_What needs to be done_
Below are some records. Print exactly the lines between the one holding "toInt_setWidth_word (show 16" and the one holding "stepT2Divisor (compInput c ut up oss) = (x1", inclusive, and nothing else.

Dataset entries:
theorem toInt_eq_zero_word : x.toInt = 0 ↔ x = 0#32 := by
  rw [← BitVec.toInt_zero (w := 32), BitVec.toInt_inj]

theorem toNat_eq_zero_word : (x.toNat : Int) = 0 ↔ x = 0#32 := by
  rw [Int.natCast_eq_zero, ← BitVec.toNat_inj, BitVec.toNat_ofNat, Nat.zero_mod]

theorem toWord_toInt : toWord x.toInt = x := BitVec.ofInt_toInt

end

theorem toInt_signExtend_word (v : BitVec 16) : (v.signExtend 32).toInt = v.toInt :=
  BitVec.toInt_signExtend_of_le (by decide)

/-- An unsigned value of fewer than 32 bits is the same number in a signed register (R195). -/
theorem toInt_setWidth_word {n : Nat} (hn : n < 32) (v : BitVec n) : (v.setWidth 32).toInt = v.toNat := by
  have hlt : v.toNat < 2 ^ 31 := lt_of_lt_of_le v.isLt (Nat.pow_le_pow_right (by decide) (by omega))
  have hnat : (v.setWidth 32).toNat = v.toNat := BitVec.toNat_setWidth_of_le hn.le
  rw [BitVec.toInt_eq_toNat_of_lt (by rw [hnat]; omega), hnat]

/-! Each step on 32-bit vectors, over the registers (R191 to R214) -/

section
variable (c : CalSet) (ut : BitVec 16) (up : BitVec 19) (oss : BitVec 2)

theorem stepT1_eq_toInt :
    stepT1 (compInput c ut up oss) =
      ((((ut.setWidth 32 - c.ac6.setWidth 32) * c.ac5.setWidth 32 : Word)).sshiftRight 15).toInt := by
  simp only [stepT1, compInput, toInt_sshiftRight_word, toInt_mul_word, toInt_sub_word, wrapS32_wrapS32_mul,
    toInt_setWidth_word (show 16 < 32 by decide)]

theorem stepT2Divisor_eq_toInt {x1 : Word} (h : stepT1 (compInput c ut up oss) = x1.toInt) :
    stepT2Divisor (compInput c ut up oss) = (x1 + c.md.signExtend 32).toInt := by
  rw [stepT2Divisor, h, toInt_add_word, toInt_signExtend_word]; rfl

theorem stepT3_eq_toInt {x1 d : Word} (hx1 : stepT1 (compInput c ut up oss) = x1.toInt)
    (hd : stepT2Divisor (compInput c ut up oss) = d.toInt) :
    stepT3 (compInput c ut up oss) = (x1 + (c.mc.signExtend 32 * 2048#32).sdiv d).toInt := by
  rw [stepT3, stepT2, hx1, hd, toInt_add_word, toInt_sdiv_word, toInt_mul_word, toInt_signExtend_word,
    wrapS32_add_wrapS32]
  rfl

theorem stepT4_eq_toInt (b5 : Word) : stepT4 b5.toInt = ((b5 + 8#32).sshiftRight 4).toInt := by
  rw [stepT4, toInt_sshiftRight_word, toInt_add_word]; rfl

theorem stepP1_eq_toInt (b5 : Word) : stepP1 b5.toInt = (b5 - 4000#32).toInt := by
  rw [stepP1, toInt_sub_word]; rfl

theorem stepQ_eq_toInt (b6 : Word) : stepQ b6.toInt = ((b6 * b6).sshiftRight 12).toInt := by
  rw [stepQ, toInt_sshiftRight_word, toInt_mul_word]

theorem stepP4_eq_toInt {b6 q : Word} (hq : stepQ b6.toInt = q.toInt) :
    stepP4 (compInput c ut up oss) b6.toInt =
      ((c.b2.signExtend 32 * q).sshiftRight 11 + (c.ac2.signExtend 32 * b6).sshiftRight 11).toInt := by
  simp only [stepP4, compInput, hq, toInt_add_word, toInt_sshiftRight_word, toInt_mul_word, toInt_signExtend_word]

theorem stepP5_eq_toInt {b6 x3 : Word} (hx3 : stepP4 (compInput c ut up oss) b6.toInt = x3.toInt) :
    stepP5 (compInput c ut up oss) b6.toInt =
      ((((c.ac1.signExtend 32 * 4#32 + x3) <<< oss.toNat) + 2#32).sshiftRight 2).toInt := by
  rw [stepP5, hx3, toInt_sshiftRight_word, toInt_add_word, toInt_shiftLeft_word, toInt_add_word, toInt_mul_word,
    toInt_signExtend_word, wrapS32_wrapS32_add]
  rfl

theorem stepP8_eq_toInt {b6 q : Word} (hq : stepQ b6.toInt = q.toInt) :
    stepP8 (compInput c ut up oss) b6.toInt =
      (((c.ac3.signExtend 32 * b6).sshiftRight 13 + (c.b1.signExtend 32 * q).sshiftRight 16
        + 2#32).sshiftRight 2).toInt := by
  simp only [stepP8, compInput, hq, toInt_add_word, toInt_sshiftRight_word, toInt_mul_word, toInt_signExtend_word]
  rfl

theorem stepP9_eq_toNat {b6 y3 : Word} (hy3 : stepP8 (compInput c ut up oss) b6.toInt = y3.toInt) :
    stepP9 (compInput c ut up oss) b6.toInt = ((c.ac4.setWidth 32 * (y3 + 32768#32)) >>> 15 : Word).toNat := by
  rw [stepP9, hy3, toNat_ushiftRight_word, toNat_mul_word, toNat_eq_wrapU32_toInt (y3 + _), toInt_add_word,
    BitVec.toNat_setWidth_of_le (by decide)]
  rfl

theorem stepP10_eq_toNat (b3 : Word) :
    stepP10 (compInput c ut up oss) b3.toInt = ((up.setWidth 32 - b3) * (50000#32 >>> oss.toNat) : Word).toNat := by
  rw [stepP10, toNat_mul_word, toNat_eq_wrapU32_toInt (_ - b3), toInt_sub_word, wrapU32_wrapS32,
    toInt_setWidth_word (by decide), toNat_ushiftRight_word]
  rfl

theorem quotientB7_eq_toNat (b7 b4 : Word) :
    quotientB7 b7.toNat b4.toNat = (if b7.toNat < 0x80000000 then (b7 * 2#32) / b4 else (b7 / b4) * 2#32).toNat := by
  unfold quotientB7
  split_ifs with h h' h'
  · rw [toNat_udiv_word, toNat_mul_word]; rfl
  · omega
  · omega
  · rw [toNat_mul_word, toNat_udiv_word]; rfl

theorem stepP15_eq_toInt (p : Word) :
    stepP15 p.toInt =
      (p + (((p.sshiftRight 8 * p.sshiftRight 8) * 3038#32).sshiftRight 16 + (-7357#32 * p).sshiftRight 16
        + 3791#32).sshiftRight 4).toInt := by
  simp only [stepP15, toInt_add_word, toInt_sshiftRight_word, toInt_mul_word]
  rfl

end

/-- Settles O35: each step, with its reductions, is the operation on 32-bit vectors. -/
theorem compensationIsA32BitDatapath : Obligations.CompensationIsA32BitDatapath := by
  intro c ut up oss s16 u16 x1 d b5 b6 q x3 b3 y3 b4 b7 p z1 z2
  have hx1 : stepT1 (compInput c ut up oss) = x1.toInt := stepT1_eq_toInt c ut up oss
  have hd : stepT2Divisor (compInput c ut up oss) = d.toInt := stepT2Divisor_eq_toInt c ut up oss hx1
  have hb5 : stepT3 (compInput c ut up oss) = b5.toInt := stepT3_eq_toInt c ut up oss hx1 hd
  have ht : stepT4 b5.toInt = ((b5 + 8).sshiftRight 4).toInt := stepT4_eq_toInt b5
  have hb6 : stepP1 b5.toInt = b6.toInt := stepP1_eq_toInt b5
  have hq : stepQ b6.toInt = q.toInt := stepQ_eq_toInt b6
  have hx3 : stepP4 (compInput c ut up oss) b6.toInt = x3.toInt := stepP4_eq_toInt c ut up oss hq
  have hb3 : stepP5 (compInput c ut up oss) b6.toInt = b3.toInt := stepP5_eq_toInt c ut up oss hx3
  have hy3 : stepP8 (compInput c ut up oss) b6.toInt = y3.toInt := stepP8_eq_toInt c ut up oss hq
  have hb4 : stepP9 (compInput c ut up oss) b6.toInt = b4.toNat := stepP9_eq_toNat c ut up oss hy3
  have hb7 : stepP10 (compInput c ut up oss) b3.toInt = b7.toNat := stepP10_eq_toNat c ut up oss b3
  have hp : stepP11 b7.toNat b4.toNat = p.toInt :=
    (congrArg wrapS32 (quotientB7_eq_toNat b7 b4)).trans (toInt_eq_wrapS32_toNat p).symm
  have hpout : stepP15 p.toInt = (p + (z1 + z2 + 3791).sshiftRight 4).toInt := stepP15_eq_toInt p
  rw [compensate_eq, hb5, hb6, hd, hb4, hb3, hb7, hp, hpout, ht, toWord_toInt, toWord_toInt]
  exact if_congr (or_congr (toInt_eq_zero_word d) (toNat_eq_zero_word b4)) rfl rfl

_Solution for this exercise_
    toInt_setWidth_word (show 16 < 32 by decide)]

theorem stepT2Divisor_eq_toInt {x1 : Word} (h : stepT1 (compInput c ut up oss) = x1.toInt) :
    stepT2Divisor (compInput c ut up oss) = (x1 + c.md.signExtend 32).toInt := by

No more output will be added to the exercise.